NinjaOneでスマートフォンやタブレットを管理する機能を説明します。Agent管理との違い、会社所有とBYODの管理範囲、AppleとGoogle側で必要な準備、証明書の期限管理を解説します。

目次

スマートフォンやタブレットを管理する機能です。Agentによる管理とは仕組みが異なるため、前提と制約を最初に理解してください。

Agentによる管理との違い

PCとモバイルデバイスでは、管理の仕組みが根本的に違います。

Agentによる管理MDMによる管理
仕組み常駐プログラムが動作するOSの管理機能を通じて制御する
制御の範囲幅広い操作が可能OSが許可した範囲に限られる
スクリプト実行できるできない
リモート操作画面共有が可能制限される
情報の収集詳細に取得できる取得できる範囲が限られる

MDMではOSが許可した範囲でしか制御できません。「PCと同じことができる」という期待で導入すると、できないことの多さに戸惑います。

対応するデバイス

OS管理方法
iOS / iPadOSMDMのみ
AndroidMDMのみ
macOSAgentとMDMの併用

macOSは例外です。Agentで詳細な管理を行いつつ、MDMで権限の事前承認や構成プロファイルの配布を行います。詳細はmacOSの登録を参照してください。

登録方式の違い

デバイスの所有形態によって、管理できる範囲が変わります。

方式所有管理できる範囲
会社所有として登録会社デバイス全体
BYODとして登録個人業務領域のみ

BYODでは、個人の写真や連絡先には触れられません。業務データだけを管理し、退職時には業務領域だけを消去します。

会社所有のデバイスでは、より強い制御が可能です。アプリのインストール制限、機能の無効化、完全な初期化などが行えます。

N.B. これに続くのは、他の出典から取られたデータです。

theorem State.translate_same (s s' : State) (ag : Agent) (want : Want) (va : Word) (p : Place)
    (h : s.translate ag want va = .ok (s', p)) : SameButMemory s s' := by
  unfold State.translate at h; dsimp only at h
  split at h
  · simp only [reduceCtorEq] at h
  · split at h
    · simp only [reduceCtorEq] at h
    · simp only [Except.ok.injEq, Prod.mk.injEq] at h
      rw [← h.1]
      split
      · rfl
      · exact s.useLeaf_same ag want _ _

theorem State.Lands.same {s s' : State} {want : Want} {va : Word} {n : Nat} {p : Place} (h : s.Lands want va n s' p) :
    SameButMemory s s' := s.translate_same s' _ want va p (s.locate_translate s' want va n p h.1)

/-! ### Loads and stores that land -/

theorem find_bad_none (s : State) (pa n : Nat) (q : Nat → Bool) (h : ∀ l ∈ linesOf pa n, s.lineBad l = false) :
    (linesOf pa n).find? (fun l => s.lineBad l && q l) = none := by
  rw [List.find?_eq_none]; intro l hl; simp [h l hl]

/-- Lines without a correctable error are left as they are. -/
theorem State.correct_sound (s : State) (ls : List Nat) (h : ∀ l ∈ ls, s.soft.contains l = false) : s.correct ls = s := by
  unfold State.correct
  have : s.soft.filter (fun l => ls.contains l) = [] := by
    rw [List.filter_eq_nil_iff]; intro l hl hc
    have := h l (by simpa using hc)
    simp [hl] at this
  rw [this]; rfl

/-- A LOAD THAT LANDS gives the bytes. -/
theorem State.loadAt_lands {s s' : State} {va : Word} {n : Nat} {p : Place} (h : s.Lands .read va n s' p) :
    s.loadAt (s.agentOf s.sel) va n = .ok s' (s'.viewBytes p.key p.pa n) := by
  unfold State.loadAt State.readPlace
  have hb : (linesOf p.pa n).find? (fun l => s'.lineBad l) = none := by
    rw [List.find?_eq_none]; intro l hl; simp [(h.2.2 l hl).1]
  simp only [h.1, h.2.1, hb, if_true, s'.correct_sound _ (fun l hl => (h.2.2 l hl).2)]

/-- A write of at most 8 bytes to sound lines of HBM. -/
theorem State.writePlace_sound (s : State) (ag : Agent) (p : Place) (va : Word) (l : List Byte) (hn : l.length ≤ 8)
    (hp : isHbm p.pa l.length = true) (hb : ∀ x ∈ linesOf p.pa l.length, s.Sound x) :
    s.writePlace ag p va l [] = .ok (s.putBytes p.key p.pa l) () := by
  have hw : (l.length == 64 && p.pa % 64 == 0) = false := by
    have : (l.length == 64) = false := by simp; omega
    simp [this]
  have hf : ∀ ls : List Nat, (∀ x ∈ ls, s.soft.contains x = false) →
      ls.foldl (fun s ln => if (List.contains [] ln || (l.length == 64 && p.pa % 64 == 0)) then s.clearPoison ln else s.correct [ln]) s = s := by
    intro ls; induction ls with
    | nil => intro _; rfl
    | cons x r ih =>
      intro h
      have hx := s.correct_sound [x] (fun y hy => by rw [List.mem_singleton.mp hy]; exact h x (by simp))
      rw [List.foldl_cons]
      simp only [hw, List.contains_nil, Bool.or_false, Bool.false_eq_true, if_false, hx] at ih ⊢
      exact ih (fun y hy => h y (by simp [hy]))
  unfold State.writePlace
  simp only [hp, if_true]
  have hfind := find_bad_none s p.pa l.length (fun ln => !(List.contains [] ln || (l.length == 64 && p.pa % 64 == 0))) (fun x hx => (hb x hx).1)
  simp only [hfind, hf _ (fun x hx => (hb x hx).2)]

/-- A STORE THAT LANDS writes the bytes. -/
theorem State.storeAt_lands {s s' : State} {va : Word} {l : List Byte} {p : Place} (h : s.Lands .write va l.length s' p) (hn : l.length ≤ 8) :
    s.storeAt (s.agentOf s.sel) va l = .ok (s'.putBytes p.key p.pa l) () := by
  unfold State.storeAt State.storeCover
  simp only [h.1, List.contains_nil]
  exact s'.writePlace_sound _ p va l hn h.2.1 h.2.2

/-- AN ATOMIC ACCESS THAT LANDS. -/
theorem State.amoAt_lands {s s' : State} {va : Word} {p : Place} (at_ : Option (Nat × Word × Word)) (f : Nat → Option Nat)
    (h : s.Lands (.amo (at_.map (·.1))) va 8 s' p) :
    s.amoAt (s.agentOf s.sel) va 8 at_ f =
      match f (s'.number p.key p.pa 8) with
      | none => .ok s' (s'.number p.key p.pa 8)
      | some v => .ok (s'.putBytes p.key p.pa (leBytes 8 v)) (s'.number p.key p.pa 8) := by
  have hh : isHost p.pa = false := by
    have := h.2.1; unfold isHbm at this; unfold isHost hbmSize at *; simp at this ⊢; omega
  have hb : (linesOf p.pa 8).find? (fun l => s'.lineBad l) = none := by
    rw [List.find?_eq_none]; intro l hl; simp [(h.2.2 l hl).1]
  unfold State.amoAt State.readPlace
  simp only [h.1, hh, h.2.1, hb, if_true, s'.correct_sound _ (fun l hl => (h.2.2 l hl).2), State.leNat_viewBytes]
  cases f (s'.number p.key p.pa 8) with
  | none => rfl
  | some v =>
    have := s'.writePlace_sound (s.agentOf s.sel) p va (leBytes 8 v) (by simp) (by simpa using h.2.1) (by simpa using h.2.2)
    simp only [this]
    rfl

end Sys2Proof.Machine
end

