theorem sstat (a : Reg) (b : Reg) : Statement (.sstat a b) := by
  intro w h
  obtain rfl : pack 53#6 false a b (2#4 ++ 0#7) = w := Option.some.inj h
  refine decode_of (r := .sstat) ?_ ?_
  · rw [row_strm]; unfold decodeStrm; simp only [fX_pack, fB_pack, fHi_pack, hiFn_append, hiC_append]; rfl
  · show Instr.sstat _ _ = _
    simp only [fA_pack, fB_pack]

theorem sstatMask (a : Reg) (b : Reg) : Statement (.sstatMask a b) := by
  intro w h
  obtain rfl : pack 53#6 false a b (3#4 ++ 0#7) = w := Option.some.inj h
  refine decode_of (r := .sstatMask) ?_ ?_
  · rw [row_strm]; unfold decodeStrm; simp only [fX_pack, fB_pack, fHi_pack, hiFn_append, hiC_append]; rfl
  · show Instr.sstatMask _ _ = _
    simp only [fA_pack, fB_pack]

theorem kld (a : Reg) (b : Reg) (c : Reg) : Statement (.kld a b c) := by
  intro w h
  obtain rfl : pack 54#6 false a b (0#4 ++ c) = w := Option.some.inj h
  refine decode_of (r := .kld) ?_ ?_
  · rw [row_scl]; unfold decodeScl; simp only [fX_pack, fHi_pack, hiFn_append, hiC_append]; rfl
  · show Instr.kld _ _ _ = _
    simp only [fA_pack, fB_pack, fHi_pack, hiC_append]

theorem kst (a : Reg) (b : Reg) (c : Reg) : Statement (.kst a b c) := by
  intro w h
  obtain rfl : pack 54#6 false a b (1#4 ++ c) = w := Option.some.inj h
  refine decode_of (r := .kst) ?_ ?_
  · rw [row_scl]; unfold decodeScl; simp only [fX_pack, fHi_pack, hiFn_append, hiC_append]; rfl
  · show Instr.kst _ _ _ = _
    simp only [fA_pack, fB_pack, fHi_pack, hiC_append]

theorem kmov (a : Reg) (b : Reg) : Statement (.kmov a b) := by
  intro w h
  obtain rfl : pack 54#6 false a b (2#4 ++ 0#7) = w := Option.some.inj h
  refine decode_of (r := .kmov) ?_ ?_
  · rw [row_scl]; unfold decodeScl; simp only [fX_pack, fHi_pack, hiFn_append, hiC_append]; rfl
  · show Instr.kmov _ _ = _
    simp only [fA_pack, fB_pack]

theorem kset (a : Reg) (b : Reg) : Statement (.kset a b) := by
  intro w h
  obtain rfl : pack 54#6 false a b (3#4 ++ 0#7) = w := Option.some.inj h
  refine decode_of (r := .kset) ?_ ?_
  · rw [row_scl]; unfold decodeScl; simp only [fX_pack, fHi_pack, hiFn_append, hiC_append]; rfl
  · show Instr.kset _ _ = _
    simp only [fA_pack, fB_pack]

theorem tshape (a : Reg) (b : Reg) (c : Reg) : Statement (.tshape a b c) := by
  intro w h
  obtain rfl : pack 55#6 false a b (0#4 ++ c) = w := Option.some.inj h
  refine decode_of (r := .tshape) ?_ ?_
  · rw [row_mtx]; unfold decodeMtx; simp only [fX_pack, fA_pack, fB_pack, fHi_pack, hiFn_append, hiC_append]; rfl
  · show Instr.tshape _ _ _ = _
    simp only [fA_pack, fB_pack, fHi_pack, hiC_append]

theorem mzero (a : Reg) : Statement (.mzero a) := by
  intro w h
  obtain rfl : pack 55#6 false a 0 (1#4 ++ 0#7) = w := Option.some.inj h
  refine decode_of (r := .mzero) ?_ ?_
  · rw [row_mtx]; unfold decodeMtx; simp only [fX_pack, fA_pack, fB_pack, fHi_pack, hiFn_append, hiC_append]; rfl
  · show Instr.mzero _ = _
    simp only [fA_pack]

theorem mldop (a : Reg) (b : Reg) (c : Reg) : Statement (.mldop a b c) := by
  intro w h
  obtain rfl : pack 55#6 false a b (2#4 ++ c) = w := Option.some.inj h
  refine decode_of (r := .mldop) ?_ ?_
  · rw [row_mtx]; unfold decodeMtx; simp only [fX_pack, fA_pack, fB_pack, fHi_pack, hiFn_append, hiC_append]; rfl
  · show Instr.mldop _ _ _ = _
    simp only [fA_pack, fB_pack, fHi_pack, hiC_append]

theorem mldopFf (a : Reg) (b : Reg) (c : Reg) : Statement (.mldopFf a b c) := by
  intro w h
  obtain rfl : pack 55#6 false a b (3#4 ++ c) = w := Option.some.inj h
  refine decode_of (r := .mldopFf) ?_ ?_
  · rw [row_mtx]; unfold decodeMtx; simp only [fX_pack, fA_pack, fB_pack, fHi_pack, hiFn_append, hiC_append]; rfl
  · show Instr.mldopFf _ _ _ = _
    simp only [fA_pack, fB_pack, fHi_pack, hiC_append]

theorem mxoa (b : Reg) (c : Reg) (n : BitVec 2) (f : BitVec 5) : Statement (.mxoa b c n f) := by
  intro w h
  obtain rfl : pack 55#6 false (0#2 ++ f) b ((1#2 ++ n) ++ c) = w := Option.some.inj h
  refine decode_of (r := .mxoa) ?_ ?_
  · rw [row_mtx]; unfold decodeMtx; simp only [fX_pack, fA_pack, fB_pack, fHi_pack, hiFn_two_append, hiC_two_append, high2_append]
    rcases fn_cases n with rfl | rfl | rfl | rfl <;> rfl
  · show Instr.mxoa _ _ _ _ = _
    simp only [fA_pack, fB_pack, fHi_pack, hiC_two_append, low5_append, hiFn_two_append, fnLow_append]

theorem mxos (b : Reg) (c : Reg) (n : BitVec 2) (f : BitVec 5) : Statement (.mxos b c n f) := by
  intro w h
  obtain rfl : pack 55#6 false (0#2 ++ f) b ((2#2 ++ n) ++ c) = w := Option.some.inj h
  refine decode_of (r := .mxos) ?_ ?_
  · rw [row_mtx]; unfold decodeMtx; simp only [fX_pack, fA_pack, fB_pack, fHi_pack, hiFn_two_append, hiC_two_append, high2_append]
    rcases fn_cases n with rfl | rfl | rfl | rfl <;> rfl
  · show Instr.mxos _ _ _ _ = _
    simp only [fA_pack, fB_pack, fHi_pack, hiC_two_append, low5_append, hiFn_two_append, fnLow_append]

theorem mlda (a : Reg) (b : Reg) (c : Reg) : Statement (.mlda a b c) := by
  intro w h
  obtain rfl : pack 55#6 false a b (12#4 ++ c) = w := Option.some.inj h
  refine decode_of (r := .mlda) ?_ ?_
  · rw [row_mtx]; unfold decodeMtx; simp only [fX_pack, fA_pack, fB_pack, fHi_pack, hiFn_append, hiC_append]; rfl
  · show Instr.mlda _ _ _ = _
    simp only [fA_pack, fB_pack, fHi_pack, hiC_append]

theorem msta (a : Reg) (b : Reg) (c : Reg) : Statement (.msta a b c) := by
  intro w h
  obtain rfl : pack 55#6 false a b (13#4 ++ c) = w := Option.some.inj h
  refine decode_of (r := .msta) ?_ ?_
  · rw [row_mtx]; unfold decodeMtx; simp only [fX_pack, fA_pack, fB_pack, fHi_pack, hiFn_append, hiC_append]; rfl
  · show Instr.msta _ _ _ = _
    simp only [fA_pack, fB_pack, fHi_pack, hiC_append]

theorem mrd (a : Reg) (b : Reg) : Statement (.mrd a b) := by
  intro w h
  obtain rfl : pack 55#6 false a b (14#4 ++ 0#7) = w := Option.some.inj h
  refine decode_of (r := .mrd) ?_ ?_
  · rw [row_mtx]; unfold decodeMtx; simp only [fX_pack, fA_pack, fB_pack, fHi_pack, hiFn_append, hiC_append]; rfl
  · show Instr.mrd _ _ = _
    simp only [fA_pack, fB_pack]

theorem mwr (a : Reg) (b : Reg) : Statement (.mwr a b) := by
  intro w h
  obtain rfl : pack 55#6 false a b (15#4 ++ 0#7) = w := Option.some.inj h
  refine decode_of (r := .mwr) ?_ ?_
  · rw [row_mtx]; unfold decodeMtx; simp only [fX_pack, fA_pack, fB_pack, fHi_pack, hiFn_append, hiC_append]; rfl
  · show Instr.mwr _ _ = _
    simp only [fA_pack, fB_pack]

【運用のポイント】 所有形態を曖昧にしないでください。「会社が買ったが私物としても使っていい」という運用は、管理の範囲を決められません。会社所有なら会社所有として登録し、私的利用の可否は別途ルールで定めてください。

事前に必要な準備

登録の前に、プラットフォームごとの準備が必要です。

プラットフォーム必要な準備
iOS / iPadOS / macOSAppleのプッシュ通知証明書、Apple Business Managerの登録
AndroidAndroid Enterpriseの設定、Googleアカウントの紐づけ

いずれも、NinjaOne側だけでは完結しません。AppleやGoogleのサービス側での作業が必要です。

これらの準備には、組織を代表するアカウントが必要になります。個人のアカウントで設定すると、その人が退職したときに管理できなくなります。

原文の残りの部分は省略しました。